/-- `CE` holds the even column parities (R129, R131). -/
theorem getLsbD_columnsEven (hj : j < 3) : (columnsEven (columnSum D)).getLsbD j = latticeCP D j := by
  rw [columnsEven, getLsbD_xorFold, latticeCP, xorWhere_columns]
  refine xorAll_range_congr fun k hk => ?_
  rw [columnEven, getLsbD_ofNat_if _ _ _ (by omega)]
  exact congrArg (· && (columnSum D).getLsbD k) (testBit_two_pow_sub_one_sub (n := 3) hk hj)

/-- `CO` holds the odd column parities (R130, R131). -/
theorem getLsbD_columnsOdd (hj : j < 3) : (columnsOdd (columnSum D)).getLsbD j = latticeCP' D j := by
  rw [columnsOdd, getLsbD_xorFold, latticeCP', xorWhere_columns]
  exact xorAll_range_congr fun k _ => getLsbD_ofNat_if _ _ _ (by omega)

/-- The bytes of `PRE` from the lattice (R87, R131). -/
theorem preOf_eq_lattice :
    preOf D =
      { b0 := byteOfBits (latticeLP' D 7) (latticeLP D 7) (latticeLP' D 6) (latticeLP D 6)
          (latticeLP' D 5) (latticeLP D 5) (latticeLP' D 4) (latticeLP D 4)
        b1 := byteOfBits (latticeLP' D 3) (latticeLP D 3) (latticeLP' D 2) (latticeLP D 2)
          (latticeLP' D 1) (latticeLP D 1) (latticeLP' D 0) (latticeLP D 0)
        b2 := byteOfBits (latticeCP' D 2) (latticeCP D 2) (latticeCP' D 1) (latticeCP D 1)
          (latticeCP' D 0) (latticeCP D 0) false false } := by
  simp only [preOf_eq, Work.pre, ← BitVec.getLsbD_eq_getElem, getLsbD_linesEven, getLsbD_linesOdd,
    getLsbD_columnsEven, getLsbD_columnsOdd, Nat.reduceLT]

end

/-- Settles O8: the code is the inverted `PRE`, whose bits are those of the lattice. -/
theorem codeLayout : Obligations.CodeLayout := by
  intro D
  rw [codeOf_eq, preOf_eq_lattice]
  refine ⟨fun t ht => ?_, fun t ht => ?_, ?_, ?_⟩
  · interval_cases t <;> simp [Code.invert, BitVec.getLsbD_eq_getElem]
  · interval_cases t <;> simp [Code.invert, BitVec.getLsbD_eq_getElem]
  · simp [Code.invert]
  · simp [Code.invert]

/-! ### The error address -/

/-- `BITOFF` as the low bits of a byte. -/
theorem bitOffset_toNat (sy : Code) :
    (bitOffset sy).toNat = (byteOfBits false false false false false sy.b2[7] sy.b2[5] sy.b2[3]).toNat := by
  have hbits : ∀ b2 b1 b0 : Bool, (BitVec.ofNat 3 (4 * b2.toNat + 2 * b1.toNat + b0.toNat)).toNat =
      (byteOfBits false false false false false b2 b1 b0).toNat := by decide
  exact hbits ..

/-- Settles O14: both sides have the same bit at each place. -/
theorem errorAddressByShiftAndMask : Obligations.ErrorAddressByShiftAndMask := by
  intro sy
  rw [bitOffset_toNat]
  refine ⟨?_, congrArg BitVec.toNat ?_⟩
  · apply byte_ext <;> simp [byteOffset]
  · apply byte_ext <;> simp

/-! ### The legal responses -/

/-- A bad length answers `1 00` (R97, R203). -/
theorem Engine.response_raiseLengthError (e : Engine) (c : Command) : (e.raiseLengthError c).response = 0b100#3 := by
  rw [Engine.response, Engine.raiseLengthError_err, Engine.raiseLengthError_cls]
  rfl

/-- COMPUTE answers NoError (R153). -/
theorem State.afterCommand_cls_compute {s : State} {c : Command} (hop : c.op = .compute) :
    (s.afterCommand c).eng.cls = .noError := by
  simp only [State.afterCommand, sliceClassAt_compute hop, finalClass, hop, ite_self]

/-- Settles O33: a bad length answers `1 00`; a command that runs answers without error, and a COMPUTE with NoError. -/
theorem legalResponses : Obligations.LegalResponses := by
  intro i c s t hcmd hidle ht
  rcases exec_command_next hcmd ht with ⟨hbusy, -⟩ | ⟨-, -, rfl⟩ | ⟨-, -, rfl⟩
  · rw [hidle] at hbusy
    cases hbusy
  · have hresponse := Engine.response_raiseLengthError s.eng c
    exact ⟨fun _ => .inr hresponse, fun _ => .inr (.inr (.inr (.inr hresponse)))⟩
  · have herr : (s.afterCommand c).eng.err = false := rfl
    refine ⟨fun hop => .inl ?_, fun _ => ?_⟩
    · rw [Engine.response, herr, State.afterCommand_cls_compute hop]
      rfl
    · rw [Engine.response, herr]
      cases (s.afterCommand c).eng.cls <;> decide

/-! ### The one-block commands -/

/-- A slice with a hard failure writes nothing, so the writes of a command are those of the slices that it examined. -/
theorem State.afterCommand_mem {s : State} {c : Command} (hpos : 1 ≤ blocks c.len) :
    (s.afterCommand c).mem =
      Memory.writeAll s.mem (slicesWrites s.mem c (min (slicesDone s.mem c) (blocks c.len - 1) + 1)) := by
  change Memory.writeAll s.mem (slicesWrites s.mem c (slicesDone s.mem c)) = _
  have hle := slicesDone_le (m := s.mem) (c := c)
  rcases Nat.lt_or_eq_of_le hle with hlt | heq
  · rw [show min (slicesDone s.mem c) (blocks c.len - 1) = slicesDone s.mem c by omega, slicesWrites_succ,
      sliceWritesAt_of_hard (hard_at_slicesDone hlt), List.append_nil]
  · rw [show min (slicesDone s.mem c) (blocks c.len - 1) + 1 = slicesDone s.mem c by omega]

/-- The aggregate of one slice is its classification (R185). -/
theorem finalClass_verify_of_soft {cls : Classification} (h : cls.hard = false) :
    finalClass .verify (cls == .singleBitCorrected) = cls := by
  cases cls
  case noError | singleBitCorrected => rfl
  case eccCorrupted | multipleBitsUncorrectable => cases h

section
variable {s : State} {c : Command} (hone : blocks c.len = 1)
include hone

/-- The registers are those of the only slice (R105). -/
theorem State.afterCommand_work_of_one :
    (s.afterCommand c).eng.work = sliceWorkAt s.mem c s.eng.work 0 := by
  simp [State.afterCommand, hone, slicesWork]

/-- The writes are those of the only slice (R105). -/
theorem State.afterCommand_mem_of_one :
    (s.afterCommand c).mem = Memory.writeAll s.mem (sliceWritesAt s.mem c 0) := by
  rw [State.afterCommand_mem hone.ge, hone, Nat.sub_self, Nat.min_zero, slicesWrites_succ]
  rfl

/-- VERIFY of one block answers the classification of that block (R105, R185). -/
theorem State.afterCommand_cls_of_one (hop : c.op = .verify) :
    (s.afterCommand c).eng.cls = classAt s.mem c 0 := by
  simp only [State.afterCommand, hone, slicesCorr_verify hop, sliceClassAt_verify hop, hop]
  split
  case isTrue hlt => rw [Nat.lt_one_iff.mp hlt]
  case isFalse hge =>
    have hdone : slicesDone s.mem c = 1 := le_antisymm (hone ▸ slicesDone_le) (Nat.not_lt.mp hge)
    have hsoft : (classAt s.mem c 0).hard = false := by
      rw [← sliceClassAt_verify hop]
      exact soft_of_lt_slicesDone (hdone ▸ Nat.one_pos)
    rw [hdone, ← finalClass_verify_of_soft hsoft]
    simp

end

/-- Settles O24: the closed form of a command of one block is that of its only slice. -/
theorem oneBlockCommandsRunThePrimitive : Obligations.OneBlockCommandsRunThePrimitive := by
  intro d c s
  have hone : blocks 256 = 1 := by decide
  refine ⟨rfl, rfl, fun hidle hacc => ?compute, fun hidle hacc => ?verify⟩
  case compute =>
    have hwork := State.afterCommand_work_of_one (s := s) (c := ⟨.compute, 256, d, c⟩) hone
    have hcode := State.codeAt_afterCommand_compute (s := s) (c := ⟨.compute, 256, d, c⟩) rfl 0 hone.ge
    refine ⟨_, exec_of_accepts rfl hidle hacc, hwork, ?_, fun a ha => ?_⟩
    · rw [hwork]
      exact hcode.trans (Work.compute256_cc _ _).symm
    · refine State.read_afterCommand_compute_of_outside rfl ?_
      simp only [hone]
      omega
  case verify =>
    have hwork := State.afterCommand_work_of_one (s := s) (c := ⟨.verify, 256, d, c⟩) hone
    have hsy : (s.afterCommand ⟨.verify, 256, d, c⟩).eng.work.sy = syndromeAt s.mem ⟨.verify, 256, d, c⟩ 0 := by
      rw [hwork]
      exact Work.verify256_sy _ _ _
    refine ⟨_, exec_of_accepts rfl hidle hacc, hwork, ?_, ?_⟩
    · rw [hsy]
      exact State.afterCommand_cls_of_one hone rfl
    · rw [hsy]
      exact State.afterCommand_mem_of_one hone

end Sys2Proof.Machine

namespace Sys2Proof

/-! ### The table's command words -/

section
variable {w : Nat}

/-- The bytes of a table's word of 13 bytes hold that word. -/
theorem ofBytesLE_tableBytes (hw : w < 2 ^ 104) : ofBytesLE (tableBytes Params.default 104 w) = w := by
  rw [tableBytes, ofBytesLE_toBytesLE, Nat.mod_eq_of_lt hw]
  exact Nat.mod_eq_of_lt hw

theorem length_tableBytes (w : Nat) : (tableBytes Params.default 104 w).length = Params.default.packedBytes :=
  toBytesLE_length _ _

/-- A table's word that fits the packed form is the command of its fields (R100). -/
theorem decodeTableWord_of_fits (hw : w < 2 ^ 97) :
    decodeTableWord 104 w = some (instrOf (unpackCommand Params.default w)) := by
  have hword := ofBytesLE_tableBytes (hw.trans (by decide))
  have hcommand : decodeCommand Params.default (tableBytes Params.default 104 w) =
      .ok (unpackCommand Params.default w) :=
    decodeCommand_eq_ok_iff.mpr ⟨length_tableBytes w, by rw [hword]; exact hw, by rw [hword]⟩
  rw [decodeTableWord, decode, hcommand]

/-- A bit above the packed form makes the table's word no command (R100). -/
theorem decodeTableWord_of_stray (hlo : 2 ^ 97 ≤ w) (hhi : w < 2 ^ 104) : decodeTableWord 104 w = none := by
  have hbits : 2 ^ Params.default.packedBits ≤ ofBytesLE (tableBytes Params.default 104 w) :=
    (ofBytesLE_tableBytes hhi).symm ▸ hlo
  simp only [decodeTableWord, decode, decodeCommand, length_tableBytes, hbits, ne_eq, not_true_eq_false, if_false,
    if_true]

end

/-- Settles O1: the first six words fit the packed form, and their fields are those written; the last has a bit above
it. -/
theorem commandWordsDecode : Obligations.CommandWordsDecode := by
  refine ⟨?_, ?_, ?_, ?_, ?_, ?_, decodeTableWord_of_stray (by decide) (by decide)⟩
  all_goals
    rw [decodeTableWord_of_fits (by decide)]
    rfl

end Sys2Proof
end

section
/-! PROOFS. The bit population counter (40_popcount.md): POPCNT8 counts the set bits, and PARITY8 turns an XOR of bytes
into an XOR of parities. -/

namespace Sys2Proof.Machine

/-! ### The population count -/

theorem length_filter_range_succ (p : Nat → Bool) (n : Nat) :
    ((List.range (n + 1)).filter p).length = ((List.range n).filter p).length + (p n).toNat := by
  rw [List.range_succ, List.filter_append, List.length_append]
  cases h : p n <;> simp [h]

/-- POPCNT8 is the number of set bits (R110). -/
theorem popcnt8_eq_length_filter (v : Byte) :
    popcnt8 v = ((List.range 8).filter fun k => v.getLsbD k).length := by
  simp only [length_filter_range_succ, List.range_zero, List.filter_nil, List.length_nil, Nat.zero_add]
  rfl

/-- POPCNT8 by itself writes the counter's output and nothing else (R110). -/
theorem exec_popcnt8 (v : Byte) (s : State) : exec (.popcnt8 v) s = .next { s with popOut := popcnt8 v } := rfl

/-! ### The parity -/

/-- PARITY8 answers whether the population count is odd (R111). -/
theorem parity8_eq_true_iff (v : Byte) : parity8 v = true ↔ popcnt8 v % 2 = 1 := beq_iff_eq

/-- PARITY8 with its eight bits written out, bit 0 first (R111). -/
theorem parity8_eq_xor_bits (v : Byte) :
    parity8 v = xor v[0] (xor v[1] (xor v[2] (xor v[3] (xor v[4] (xor v[5] (xor v[6] v[7])))))) := by
  rw [parity8_eq_xorAll]
  simp only [xorAll_range_succ, Bool.xor_assoc]
  exact Bool.false_xor _

/-- The parity of an XOR is the XOR of the parities, since each bit of an XOR is (R111). -/
theorem parity8_xor (a b : Byte) : parity8 (a ^^^ b) = xor (parity8 a) (parity8 b) := by
  have hbits : (a ^^^ b).getLsbD = fun k => xor (a.getLsbD k) (b.getLsbD k) := funext fun _ => BitVec.getLsbD_xor
  rw [parity8_eq_xorAll, hbits, xorAll_range_xor, ← parity8_eq_xorAll, ← parity8_eq_xorAll]

theorem parity8_one_shiftLeft : ∀ k < 8, parity8 (1#8 <<< k) = true := by decide

/-- Inverting a bit is an XOR with a byte of odd parity (R111). -/
theorem parity8_flipBit (a : Byte) {k : Nat} (hk : k < 8) : parity8 (flipBit a k) = !parity8 a := by
  rw [flipBit, parity8_xor, parity8_one_shiftLeft k hk, Bool.xor_true]

/-! ### The statements -/

/-- Settles O4: the count is a sum of bits, and the parity of such a sum is the XOR of its bits. -/
theorem populationCounts : Obligations.PopulationCounts :=
  ⟨popcnt8_eq_length_filter, fun v => ⟨parity8_eq_true_iff v, parity8_eq_xor_bits v⟩, fun _ => rfl⟩

/-- Settles O5: the parity turns an XOR of bytes into an XOR of bits, and one bit alone has odd parity. -/
theorem parityOfXor : Obligations.ParityOfXor :=
  ⟨parity8_xor, fun a _ hk => parity8_flipBit a hk⟩

/-- Settles O6: the only field written is the counter's output, and it is the number of set bits. -/
theorem popcnt8Completes : Obligations.Popcnt8Completes := by
  intro v s
  rw [exec_popcnt8, popcnt8_eq_length_filter]

end Sys2Proof.Machine
end


section
/-! PROOFS. COMPUTE256 (41_compute256.md): the accumulators are the lattice, the code depends on the block alone and is
linear in it, the two parities of a pair differ by the parity of the block, and one data bit spells its address. -/

namespace Sys2Proof.Machine

/-! ### The accumulators and the block -/

/-- Settles O7: each bit of an accumulator is its parity of the lattice. -/
theorem latticeEqualsAccumulators : Obligations.LatticeEqualsAccumulators := by
  intro D r
  rw [Work.accumulate_le, Work.accumulate_lo, Work.accumulate_ce, Work.accumulate_co]
  exact ⟨fun _ hj => ⟨getLsbD_linesEven D hj, getLsbD_linesOdd D hj⟩,
    fun _ hj => ⟨getLsbD_columnsEven D hj, getLsbD_columnsOdd D hj⟩⟩

/-- Settles O9: `CC` is the code of the block, which reads its 256 bytes only. -/
theorem codeDependsOnBlockOnly : Obligations.CodeDependsOnBlockOnly := by
  intro D E r q hDE
  rw [Work.compute256_cc, Work.compute256_cc, codeOf_congr hDE]
  exact ⟨rfl, rfl⟩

*What the task asks*
Copy each line of the data that includes the word "alone".

*Reply*
/-- Settles O5: the parity turns an XOR of bytes into an XOR of bits, and one bit alone has odd parity. -/
/-! PROOFS. COMPUTE256 (41_compute256.md): the accumulators are the lattice, the code depends on the block alone and is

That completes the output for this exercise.